Description of the task: From the records below, transcribe exactly the lines that begin at the line with "on _ rfl (by simp only [sariFn, sar64, shiftAmount]), on" and end at the line with "hl := bitLen_le", both included.

Source data
========

/-- Settles O1: each instruction is the shared two-operand form with its function. -/
theorem aluTwoOperands : Obligations.AluTwoOperands := by
  intro s a d n x y hr hx hy hd
  have on (f : Dword → Dword → Dword) {i : Instr} {r : Dword} (he : exec i s = alu2 d n x y f s)
      (hf : f (src (seen s a) a x) (src (seen s a) a y) = r) : Runs i s (fun t => DoneG 4 (seen s a) t a d n r r) :=
    runs2 f he hr hx hy hd hf
  exact ⟨on _ rfl rfl, on _ rfl rfl, on _ rfl rfl, on _ rfl rfl, on _ rfl rfl, on _ rfl rfl, on _ rfl rfl, on _ rfl rfl,
    on _ rfl rfl, on _ rfl rfl, on _ rfl rfl, on _ rfl (signed_min _ _), on _ rfl (signed_max _ _),
    on _ rfl (unsigned_min _ _), on _ rfl (unsigned_max _ _), on _ rfl (flag_eq _ _), on _ rfl (flag_ne _ _),
    on _ rfl (flag_slt _ _), on _ rfl (flag_ult _ _), on _ rfl (flag_sle _ _), on _ rfl (flag_ule _ _)⟩

/-! ## Counts of bits (R162, R176) -/

theorem lowBit_le (n v : Nat) : lowBit n v ≤ n := by
  induction n generalizing v with
  | zero => simp [lowBit]
  | succ n ih => simp only [lowBit]; split <;> [omega; (have := ih (v / 2); omega)]

/-- Below the lowest set bit every bit is 0. -/
theorem testBit_below_lowBit {n v j : Nat} (h : j < lowBit n v) : v.testBit j = false := by
  induction n generalizing v j with
  | zero => simp [lowBit] at h
  | succ n ih =>
    simp only [lowBit] at h
    split at h
    · omega
    · next hv =>
      cases j with
      | zero => simp [Nat.testBit_zero, hv]
      | succ j => rw [Nat.testBit_succ]; exact ih (by omega)

/-- The lowest set bit is 1. -/
theorem testBit_lowBit {n v : Nat} (h : lowBit n v < n) : v.testBit (lowBit n v) = true := by
  induction n generalizing v with
  | zero => omega
  | succ n ih =>
    simp only [lowBit] at h ⊢
    split
    · next hv => simp [Nat.testBit_zero, hv]
    · next hv =>
      rw [if_neg hv] at h
      rw [Nat.add_comm 1, Nat.testBit_succ]
      exact ih (by omega)

/-- The count of set bits is the number of places that hold one. -/
theorem popCount_eq (n v : Nat) : popCount n v = ((List.range n).filter (fun j => v.testBit j)).length := by
  induction n generalizing v with
  | zero => rfl
  | succ n ih =>
    rw [List.range_succ_eq_map, List.filter_cons, List.filter_map, popCount, ih]
    have hs : ((fun j => v.testBit j) ∘ Nat.succ) = fun j => (v / 2).testBit j := funext fun j => Nat.testBit_succ v j
    rw [hs]
    rcases Nat.mod_two_eq_zero_or_one v with h | h <;> simp [Nat.testBit_zero, h]
    omega

/-- Above the length of a number every bit is 0. -/
theorem testBit_above_bitLen {v j : Nat} (h : bitLen v ≤ j) : v.testBit j = false := by
  unfold bitLen at h
  split at h
  · next hv => simp [hv]
  · next hv => exact Nat.testBit_lt_two_pow ((Nat.log2_lt hv).mp (by omega))

/-- The highest bit of a number is 1. -/
theorem testBit_bitLen {v : Nat} (h : v ≠ 0) : v.testBit (bitLen v - 1) = true := by
  rw [bitLen, if_neg h, Nat.add_sub_cancel, Nat.testBit_log2 h]

theorem bitLen_le (u : Dword) : bitLen u.toNat ≤ 64 := by
  unfold bitLen
  split
  · omega
  · next h => have := (Nat.log2_lt h).mpr u.isLt; omega

/-- The function of a prefixed or short instruction of one operand, on 64-bit immediates. -/
theorem shiftAmount (sh : BitVec 6) : (sh.zeroExtend 64 : Dword).toNat % 64 = sh.toNat := by
  have := sh.isLt
  simp only [BitVec.zeroExtend, BitVec.toNat_setWidth]
  omega

theorem zeroExtend_imm (imm : BitVec 12) : (imm.zeroExtend 64 : Dword).toNat = imm.toNat := by
  have := imm.isLt
  simp only [BitVec.zeroExtend, BitVec.toNat_setWidth]
  omega

theorem signExtend_imm {w : Nat} (hw : w ≤ 64) (imm : BitVec w) : (imm.signExtend 64).toInt = imm.toInt :=
  BitVec.toInt_signExtend_of_le hw

/-- SEL of ready operands gives one of them by its predicate (R167). -/
theorem runs_sel {s : State} {a : At} {d : BitVec 5} {n : BitVec 1} {x y : BitVec 6} (hr : runner s = some a)
    (hx : srcReady (seen s a) a x) (hy : srcReady (seen s a) a y) (hd : dstReady (seen s a) a d n) (inv : BitVec 1)
    {p : BitVec 3} (hp : pReady (seen s a) a p) {r : Dword}
    (h : r = if (pVal (strandAt (seen s a) a) p.toNat ^^ (inv == 1)) then src (seen s a) a x else src (seen s a) a y) :
    Runs (.sel d n x y inv p) s (fun t => DoneG 4 (seen s a) t a d n r r) := by
  have he : exec (.sel d n x y inv p) s = execSel d n x y inv p s := rfl
  refine .of (d := ⟨wroteG (seen s a) a d n 1 r, r, .seq⟩) he hr ?_ (finish_wroteG 4 _ a d n r r)
  simp only [rd_ready hx, rd_ready hy, rdP_ready hp, aluDone, wrG_ready hd, h]

/-- Settles O2: the shared forms with their functions, and what the counts count. -/
theorem aluImmediates : Obligations.AluImmediates := by
  refine ⟨fun s a d n x y hr hx hd => ?_, fun s a d n x hr hx hd => ?_⟩
  · have on (f : Dword → Dword) {i : Instr} {r : Dword} (he : exec i s = alu1 4 d n x f s)
        (hf : f (src (seen s a) a x) = r) : Runs i s (fun t => DoneG 4 (seen s a) t a d n r r) := runs1 4 f he hr hx hd hf
    refine ⟨fun imm => ⟨on _ rfl rfl, on _ rfl rfl, on _ rfl rfl, on _ rfl rfl⟩, fun sh => ?_, fun imm => ?_,
      fun hy => ⟨fun sc => runs2 _ rfl hr hx hy hd rfl, fun inv p hp => runs_sel hr hx hy hd inv hp rfl⟩⟩
    · exact ⟨on _ rfl (by simp only [shliFn, shl64, shiftAmount]), on _ rfl (by simp only [shriFn, shr64, shiftAmount]),
        on _ rfl (by simp only [sariFn, sar64, shiftAmount]), on _ rfl (by simp only [roliFn, rol64, shiftAmount])⟩
    · exact ⟨on _ rfl (flag_eq _ _), on _ rfl (by rw [sltiFn, flag_slt, signExtend_imm (by omega)]),
        on _ rfl (by rw [sltniFn, flag_ult, zeroExtend_imm])⟩
  · refine ⟨⟨64 - bitLen (src (seen s a) a x).toNat, ⟨by omega, fun j hj => ?_, fun hk => ?_⟩, runs1 4 clz64 rfl hr hx hd rfl⟩,
      ⟨lowBit 64 (src (seen s a) a x).toNat, ⟨lowBit_le _ _, fun j hj => testBit_below_lowBit hj, testBit_lowBit⟩,
        runs1 4 ctz64 rfl hr hx hd rfl⟩,
      ⟨popCount 64 (src (seen s a) a x).toNat, popCount_eq 64 _, runs1 4 popc64 rfl hr hx hd rfl⟩⟩
    · exact testBit_above_bitLen (by have := bitLen_le (src (seen s a) a x); omega)
    · have hl := bitLen_le (src (seen s a) a x)
      have hu : (src (seen s a) a x).toNat ≠ 0 := fun e => by simp [bitLen, e] at hk
      have e : 63 - (64 - bitLen (src (seen s a) a x).toNat) = bitLen (src (seen s a) a x).toNat - 1 := by omega
      rw [e]
      exact testBit_bitLen hu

========

Answer to this task:
        on _ rfl (by simp only [sariFn, sar64, shiftAmount]), on _ rfl (by simp only [roliFn, rol64, shiftAmount])⟩
    · exact ⟨on _ rfl (flag_eq _ _), on _ rfl (by rw [sltiFn, flag_slt, signExtend_imm (by omega)]),
        on _ rfl (by rw [sltniFn, flag_ult, zeroExtend_imm])⟩
  · refine ⟨⟨64 - bitLen (src (seen s a) a x).toNat, ⟨by omega, fun j hj => ?_, fun hk => ?_⟩, runs1 4 clz64 rfl hr hx hd rfl⟩,
      ⟨lowBit 64 (src (seen s a) a x).toNat, ⟨lowBit_le _ _, fun j hj => testBit_below_lowBit hj, testBit_lowBit⟩,
        runs1 4 ctz64 rfl hr hx hd rfl⟩,
      ⟨popCount 64 (src (seen s a) a x).toNat, popCount_eq 64 _, runs1 4 popc64 rfl hr hx hd rfl⟩⟩
    · exact testBit_above_bitLen (by have := bitLen_le (src (seen s a) a x); omega)
    · have hl := bitLen_le (src (seen s a) a x)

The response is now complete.